The Bangunan Wawasan (Chinese: 宏愿楼) was built in 2011. The eight-story Bangunan Wawasan comprises a foyer at Level 1, a fully air-conditioned modern library at Level 2, two multi-purpose halls at Level 3, three lecture theatres at Level 4, a rooftop loft and an astronomical observatory at the rooftop. Bangunan Wawasan is also equipped with the necessary infrastructure and ICT facilities to provide the students with a positive and supportive environment that is conducive for academic and social growth.

Penang Chinese Chamber of Commerce had donated RM2 mil for the construction of Bangunan Wawasan along with other efforts and sponsors. This prompted the school board of directors to rename the building as Bangunan Wawasan Penang Chinese Chamber of Commerce.

The building was officially launched on 9 September 2011. Present to officiate the new building were the Chief Minister, Heng Ee board of trustees chairman Datuk Loh Geok Beng, and chamber president Tan Sri Tan Kok Ping.

===Sports facilities===
The sports infrastructures in this school include two basketball courts and two volleyball courts located opposite the school (where the ex-pupils association is), a mini gymnasium(not open to students who are not in the Body Building Club)on Level 1 of Block E, two badminton courts in the school hall, a football field and a 6 lane 100 meter running track.
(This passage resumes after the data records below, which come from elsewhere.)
-- ==== Sys2Proof/Certificates/Slice0/Obligations.lean ====
section
/-! DEFINITION. The statements for the provers, from the numbered rules of spec/. A statement whose rule is marked as an
inference of the spec, or that rests on a choice of the model, says so in its docstring. The outcome of a command is given
as the whole next state, so that each statement of a command's effect is also its frame and its completion. -/

namespace Sys2Proof.Claims

open Sys2Proof Sys2Proof.Machine

/-- The opcodes of 30_encoding.md R66, as numbers. -/
def definedOpcodes : List Byte :=
  [0x10, 0x11, 0x12, 0x13, 0x14, 0x15, 0x18, 0x19, 0x20, 0x21, 0x30, 0x40, 0x41, 0x42]

/-- The length test of 30_encoding.md R67 for a command that opens with opcode `op`. -/
def LengthOk (op : Byte) (cmd : List Byte) : Prop :=
  if op = 0x20 then cmd.length = 1
  else if op ∈ ([0x10, 0x11, 0x12, 0x13, 0x14, 0x15] : List Byte) then cmd.length = 2
  else if op ∈ ([0x18, 0x19] : List Byte) then cmd.length = 3
  else if op = 0x21 then cmd.length = 7
  else ∃ nHi nLo d, cmd = op :: nHi :: nLo :: d ∧ cmd.length = 3 + (nHi.toNat * 256 + nLo.toNat)

/-- The eight setters (40_frame_setters.md). -/
def isSetter : Instr → Bool
  | .setaddr _ | .setfunc _ | .setregh _ | .setregl _ | .setlenh _ | .setlenl _ | .setreg _ | .setlen _ => true
  | .emit | .encode _ _ _ _ | .crc16 _ | .hexenc _ | .hexdec _ | .decode6 _ => false

/-- The seven setters of an addressing or length field: every setter but SETFUNC (R99). -/
def isFieldSetter : Instr → Bool
  | .setaddr _ | .setregh _ | .setregl _ | .setlenh _ | .setlenl _ | .setreg _ | .setlen _ => true
  | .setfunc _ | .emit | .encode _ _ _ _ | .crc16 _ | .hexenc _ | .hexdec _ | .decode6 _ => false

/-- The five commands that neither read nor write a register (10_state.md R26). -/
def isPure : Instr → Bool
  | .encode _ _ _ _ | .crc16 _ | .hexenc _ | .hexdec _ | .decode6 _ => true
  | .setaddr _ | .setfunc _ | .setregh _ | .setregl _ | .setlenh _ | .setlenl _ | .setreg _ | .setlen _ | .emit => false

/-- The value a setter gives a register: its operand or operand half, and 0x03 for FUNC where it forces it; none where it
does not write the register (10_state.md R26). -/
def writes (r : FrameReg) : Instr → Option Byte
  | .setaddr v => if r = .addr then some v else if r = .func then some 0x03 else none
  | .setfunc v => if r = .func then some v else none
  | .setregh v => if r = .regH then some v else if r = .func then some 0x03 else none
  | .setregl v => if r = .regL then some v else if r = .func then some 0x03 else none
  | .setlenh v => if r = .lenH then some v else if r = .func then some 0x03 else none
  | .setlenl v => if r = .lenL then some v else if r = .func then some 0x03 else none
  | .setreg v =>
    if r = .regH then some (hi8 v) else if r = .regL then some (lo8 v) else if r = .func then some 0x03 else none
  | .setlen v =>
    if r = .lenH then some (hi8 v) else if r = .lenL then some (lo8 v) else if r = .func then some 0x03 else none
  | .emit | .encode _ _ _ _ | .crc16 _ | .hexenc _ | .hexdec _ | .decode6 _ => none

/-- The value the last setter of a sequence that writes register `r` gives it (40_frame_setters.md R101). -/
def lastWrite (r : FrameReg) (is : List Instr) : Option Byte := is.reverse.findSome? (writes r)

/-- The 22 hex digits and their values (43_hex_text.md R150), written out. -/
def hexDigits : List (Byte × Nat) :=
  [(0x30, 0), (0x31, 1), (0x32, 2), (0x33, 3), (0x34, 4), (0x35, 5), (0x36, 6), (0x37, 7), (0x38, 8), (0x39, 9)] ++
  [(0x41, 10), (0x42, 11), (0x43, 12), (0x44, 13), (0x45, 14), (0x46, 15)] ++
  [(0x61, 10), (0x62, 11), (0x63, 12), (0x64, 13), (0x65, 14), (0x66, 15)]

/-- A character is a hex digit (R150). -/
def isHexDigit (b : Byte) : Bool := (hexDigits.lookup b).isSome

/-- The value of a hex digit (R150). -/
def digitValue (b : Byte) : Nat := (hexDigits.lookup b).getD 0

/-- The number a text of hex digits writes, first digit first. -/
def textNumber (t : List Byte) : Nat := t.foldl (fun n b => n * 16 + digitValue b) 0

/-- The number a byte sequence writes, first byte first. -/
def bytesNumber (bs : List Byte) : Nat := bs.foldl (fun n b => n * 256 + b.toNat) 0

/-- The upper-case digit of a number below 16 (R150). -/
def upperDigit (n : Nat) : Byte := if n < 10 then BitVec.ofNat 8 (0x30 + n) else BitVec.ofNat 8 (0x41 + n - 10)

/-- A lower-case hex letter made upper case; every other byte as it is (R158). -/
def upperCase (b : Byte) : Byte := if 0x61 ≤ b ∧ b ≤ 0x66 then b - 0x20 else b

/-- `k` is the smallest index of a non-hex character of the text (R152). -/
def FirstNonHexAt (t : List Byte) (k : Nat) : Prop :=
  (∃ b, t[k]? = some b ∧ isHexDigit b = false) ∧ ∀ j b, j < k → t[j]? = some b → isHexDigit b = true

/-- Every character of the text is a hex digit. -/
def AllHex (t : List Byte) : Prop := ∀ b ∈ t, isHexDigit b = true

/-- The payload length of a success response (30_encoding.md R70). -/
def payloadLength : Instr → Nat
  | .setaddr _ | .setfunc _ | .setregh _ | .setregl _ | .setlenh _ | .setlenl _ | .setreg _ | .setlen _ => 0
  | .emit | .encode _ _ _ _ => 8
  | .crc16 _ => 2
  | .hexenc d => 2 * d.length
  | .hexdec t => (t.length + 1) / 2
  | .decode6 _ => 6

end Sys2Proof.Claims

open Sys2Proof Sys2Proof.Machine Sys2Proof.Claims

/-! ## The setters -/

/-- R91: SETADDR `v` is spelt `10 vv`, writes ADDR and FUNC, leaves every other register, and answers `00`. -/
def Obligations.SetaddrWritesAddrAndForcesFunc : Prop :=
  ∀ (v : Byte) (s : State), decode [0x10, v] = .ok (.setaddr v) ∧
    exec (.setaddr v) s =
      .next { s with frame := { s.frame with addr := v, func := 0x03 }, response := some [0x00] }

/-- R92: SETFUNC `v` is spelt `11 vv` and writes FUNC only; it is the only command that can make FUNC differ from 0x03, and
FUNC stands until the next step that is a setter or a reset. -/
def Obligations.SetfuncAloneWritesFuncFreely : Prop :=
  (∀ (v : Byte) (s : State), decode [0x11, v] = .ok (.setfunc v) ∧
    exec (.setfunc v) s = .next { s with frame := { s.frame with func := v }, response := some [0x00] }) ∧
  (∀ (i : Instr) (s t : State), exec i s = .next t → t.frame.func ≠ s.frame.func → t.frame.func ≠ 0x03 →
    i = .setfunc t.frame.func) ∧
  (∀ s t : State, step s = .next t → t.frame.func ≠ s.frame.func →
    (∃ rest, s.port = .reset :: rest) ∨ ∃ i rest, Presents s i rest ∧ isSetter i = true)

/-- R93: SETREGH `v` is spelt `12 vv`, writes REGH and FUNC, leaves every other register, and answers `00`. -/
def Obligations.SetreghWritesReghAndForcesFunc : Prop :=
  ∀ (v : Byte) (s : State), decode [0x12, v] = .ok (.setregh v) ∧
    exec (.setregh v) s =
      .next { s with frame := { s.frame with regH := v, func := 0x03 }, response := some [0x00] }

/-- R94: SETREGL `v` is spelt `13 vv`, writes REGL and FUNC, leaves every other register, and answers `00`. -/
def Obligations.SetreglWritesReglAndForcesFunc : Prop :=
  ∀ (v : Byte) (s : State), decode [0x13, v] = .ok (.setregl v) ∧
    exec (.setregl v) s =
      .next { s with frame := { s.frame with regL := v, func := 0x03 }, response := some [0x00] }

/-- R95: SETLENH `v` is spelt `14 vv`, writes LENH and FUNC, leaves every other register, and answers `00`. -/
def Obligations.SetlenhWritesLenhAndForcesFunc : Prop :=
  ∀ (v : Byte) (s : State), decode [0x14, v] = .ok (.setlenh v) ∧
    exec (.setlenh v) s =
      .next { s with frame := { s.frame with lenH := v, func := 0x03 }, response := some [0x00] }

/-- R96: SETLENL `v` is spelt `15 vv`, writes LENL and FUNC, leaves every other register, and answers `00`. -/
def Obligations.SetlenlWritesLenlAndForcesFunc : Prop :=
  ∀ (v : Byte) (s : State), decode [0x15, v] = .ok (.setlenl v) ∧
    exec (.setlenl v) s =
      .next { s with frame := { s.frame with lenL := v, func := 0x03 }, response := some [0x00] }

/-- R97 (the spec's decision D15): SETREG `v` is spelt `18 hh ll` with `v = hh :: ll`, writes both halves of the register field and FUNC in one step,
and its end state is that of SETREGH `hi8(v)` followed by SETREGL `lo8(v)`. -/
def Obligations.SetregWritesBothHalvesAtOnce : Prop :=
  ∀ (hh ll : Byte) (v : Half) (s : State), decode [0x18, hh, ll] = .ok (.setreg (cat16 hh ll)) ∧
    (cat16 hh ll).toNat = hh.toNat * 256 + ll.toNat ∧
    exec (.setreg v) s = .next { s with
      frame := { s.frame with regH := hi8 v, regL := lo8 v, func := 0x03 }, response := some [0x00] } ∧
    execSeq [.setregh (hi8 v), .setregl (lo8 v)] s = exec (.setreg v) s

/-- R98 (the spec's decision D15): SETLEN `v` is spelt `19 hh ll` with `v = hh :: ll`, writes both halves of the length field and FUNC in one step,
and its end state is that of SETLENH `hi8(v)` followed by SETLENL `lo8(v)`. -/
def Obligations.SetlenWritesBothHalvesAtOnce : Prop :=
  ∀ (hh ll : Byte) (v : Half) (s : State), decode [0x19, hh, ll] = .ok (.setlen (cat16 hh ll)) ∧
    (cat16 hh ll).toNat = hh.toNat * 256 + ll.toNat ∧
    exec (.setlen v) s = .next { s with
      frame := { s.frame with lenH := hi8 v, lenL := lo8 v, func := 0x03 }, response := some [0x00] } ∧
    execSeq [.setlenh (hi8 v), .setlenl (lo8 v)] s = exec (.setlen v) s

/-- R99 (on an unchanged value the spec's decision D16, log entry 8): every execution of an addressing or length setter ends with FUNC = 0x03, whatever FUNC held, whatever the operand
is, and whether or not the operand differs from what the register held. -/
def Obligations.FieldSettersForceFunctionThree : Prop :=
  ∀ (i : Instr) (s : State), isFieldSetter i = true → ∃ t, exec i s = .next t ∧ t.frame.func = 0x03

/-- R101 (which the spec derives from R91 to R99): after any sequence of setters from any state, each register holds what the
last setter that writes it gave it, or its old value. -/
def Obligations.SetterSequenceLeavesLastWrites : Prop :=
  ∀ (is : List Instr) (s : State), (∀ i ∈ is, isSetter i = true) →
    ∃ t, execSeq is s = .next t ∧ (∀ r, t.readReg r = (lastWrite r is).getD (s.readReg r)) ∧
      t.port = s.port ∧ t.frameReset = s.frameReset ∧ (is ≠ [] → t.response = some [0x00])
There is also table tennis tables situated in the school hall which can be set up.

===Canteen===
The original location of the school canteen was at Level 1 of Block D which was the current staffroom. Years later, it was moved to a bigger site beside Block E. Due to the school's expansion plan for the 8-storey Bangunan Wawasan, the canteen was demolished and moved to a temporary site behind Block B while waiting for the completion of Bangunan Wawasan. At first the school planned to rebuild the canteen at Level 1 of Bangunan Wawasan. As the number of students increased gradually over the years, the school decided to make it permanent instead of shifting back to its original site. At the same time, three ventilating machines were installed.